Time is running out for the Downeast Correctional Facility: It will close for good June 30, unless lawmakers authorize additional funding for another year.
Right now, lawmakers can't agree on whether a planned pre-release center should move forward in Washington County or whether the governor's decision to abruptly shut down DCF should be carefully reviewed. And with the legislative session nearing its end, hopes for either option are dimming.
For now, the Downeast Correctional Facility continues to operate with five guards and eight inmates. But unless the Legislature votes to fund the facility with veto-proof margins, it will shut down for good on June 30, when the state's fiscal year ends.
On Tuesday, House Republican Leader Ken Fredette was among those who voted against continued funding for the prison.
"I don't think anybody really sees the Downeast Correctional Facility as having a long-term future," he says. That includes Gov. Paul LePage, whose pre-dawn closure of the facility in February violated state law.
Earlier this month, Justice Michaela Murphy sided with attorneys representing about 50 DCF staff laid off by the Department of Corrections, and ordered that the prison be kept operational until the Legislature decides otherwise.
But the 60-plus inmates who were part of work release programs that benefited area businesses in Washington County have since been transferred to other facilities.
Fredette says LePage could still support limited funding for DCF - if lawmakers authorize a pre-release center in Washington County. And that bill, he says, remains stalled in committee.
"Now, we simply need some legislative action authorizing for something to be built - that's this other bill that's now out there about this new pre-release center down in Washington County," Fredette says. "For some reason, it hasn't been moved out of the Criminal Justice Committee - which is part of the problem."
Some Republicans say majority Democrats in the House are purposely holding hostage the pre-release center bill as a way to leverage DCF funding. The bill would keep the facility open for a year while lawmakers study the implications of the closure on the corrections system and Washington County's economy.
Lawmakers voted Wednesday to fund the facility, but by a margin that fell short of the two-thirds threshold needed to override a likely LePage veto.
Fredette says if members of the House and Senate would simply approve the pre-release center bill, then he and other Republicans - including LePage - would support the limited operation of DCF until the pre-release center becomes operational.
But Fredette says House members have taken the opposite approach. "To do it the other way around is not going to get the support of the House Republican caucus; that bill will get vetoed and probably sustained," he says.
"We're not ready to make a deal," says Sen. Joyce Maker, a Republican from Calais. "We hope to get it to Appropriations and we'll work with Appropriations and the Democrats and Republicans and see what we can do for the best for Washington County."

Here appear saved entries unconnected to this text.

theorem sliceRead_only (s : State) (l : CacheLine) (off n : Nat) :
    Only touchParts s (sliceRead s l off n) := by
  unfold sliceRead
  try dsimp only
  repeat'
    first
      | with_reducible exact Only.refl _ _
      | ((with_reducible apply Only.step); (· with_reducible apply sliceWord_only); (· decide))
      | ((with_reducible apply Only.step); (· with_reducible apply tagRead_only); (· decide))
      | with_reducible refine Only.foldl _ (fun _ _ => ?_) ?_
      | with_reducible refine Only.ite (fun _ => ?_) (fun _ => ?_)
      | split
      | refine Only.upd ?_

theorem writeBack_only (s : State) (base : Nat) :
    Only [.regs, .dramMarks, .dramCells, .ctls] s (writeBack s base) := by
  unfold writeBack
  try dsimp only
  repeat'
    first
      | with_reducible exact Only.refl _ _
      | ((with_reducible apply Only.step); (· with_reducible apply writeCw_only); (· decide))
      | with_reducible refine Only.foldl _ (fun _ _ => ?_) ?_
      | with_reducible refine Only.ite (fun _ => ?_) (fun _ => ?_)
      | split
      | refine Only.upd ?_

theorem evictLine_only (s : State) (l : CacheLine) :
    Only ([.phys, .retireQueue] ++ touchParts) s (evictLine s l) := by
  unfold evictLine
  try dsimp only
  repeat'
    first
      | with_reducible exact Only.refl _ _
      | ((with_reducible apply Only.step); (· with_reducible apply writeBack_only); (· decide))
      | ((with_reducible apply Only.step); (· with_reducible apply sliceRead_only); (· decide))
      | ((with_reducible apply Only.step); (· with_reducible apply l1Merge_only); (· decide))
      | ((with_reducible apply Only.step); (· with_reducible apply dropLine_only); (· decide))
      | with_reducible refine Only.foldl _ (fun _ _ => ?_) ?_
      | with_reducible refine Only.ite (fun _ => ?_) (fun _ => ?_)
      | split
      | refine Only.upd ?_

theorem l1Enter_only (s : State) (p base : Nat) :
    Only ([.phys, .retireQueue, .dramMarks, .dramCells] ++ eventParts) s (l1Enter s p base) := by
  unfold l1Enter
  try dsimp only
  repeat'
    first
      | with_reducible exact Only.refl _ _
      | ((with_reducible apply Only.step); (· with_reducible apply l1Merge_only); (· decide))
      | ((with_reducible apply Only.step); (· with_reducible apply modLine_only); (· decide))
      | with_reducible refine Only.foldl _ (fun _ _ => ?_) ?_
      | with_reducible refine Only.ite (fun _ => ?_) (fun _ => ?_)
      | split
      | refine Only.upd ?_
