-- ==== Sys2Proof/Laws/Exec.lean ====
section
/-! SUPPORT. What each command is, one equation a constructor, so that no proof unfolds the dispatch. -/

namespace Sys2Proof.Laws

open Sys2Proof.Machine

set_option Elab.async false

Maker has been leading the fight in the Senate to preserve funding for DCF in order to complete a review on the planned closure's cost-effectiveness - both to the Department of Corrections and to the Machias-area regional economy that has employed many of the inmates over the years.
Maker is supported by GOP Rep. William Tuell, of Machiasport, who says that in a worst-case scenario, there is voter-approved bond money available to move forward with the pre-release center - although it was originally earmarked for the state correctional facility in Windham.
"Use that money to refurbish, upgrade, rebuild, replan, do whatever for the future - that money's there, it's not going away," Tuell says.
The money may not be going anywhere, but the lawmakers in the 128th Legislature will be. Democratic House Speaker Sara Gideon says she remains committed to finding a funding mechanism to restore staff positions at DCF and to repopulate it with prisoners.
But she also says many House Republicans continue to oppose funding as the Legislature's April 18 adjournment date looms. She's also leery of promises about what the governor will or won't do in reaction to a legislative vote.
"Time is running out here," Gideon says. "I don't even know if I would call what Rep. Fredette has said to you as a real proposal."
While legislative efforts to save the prison continue, arguments over whether Gov. LePage is fully complying with the court order granting injunctive relief are playing out in Superior Court, where attorneys for the displaced workers are claiming that the prison cannot be considered operational with only five workers.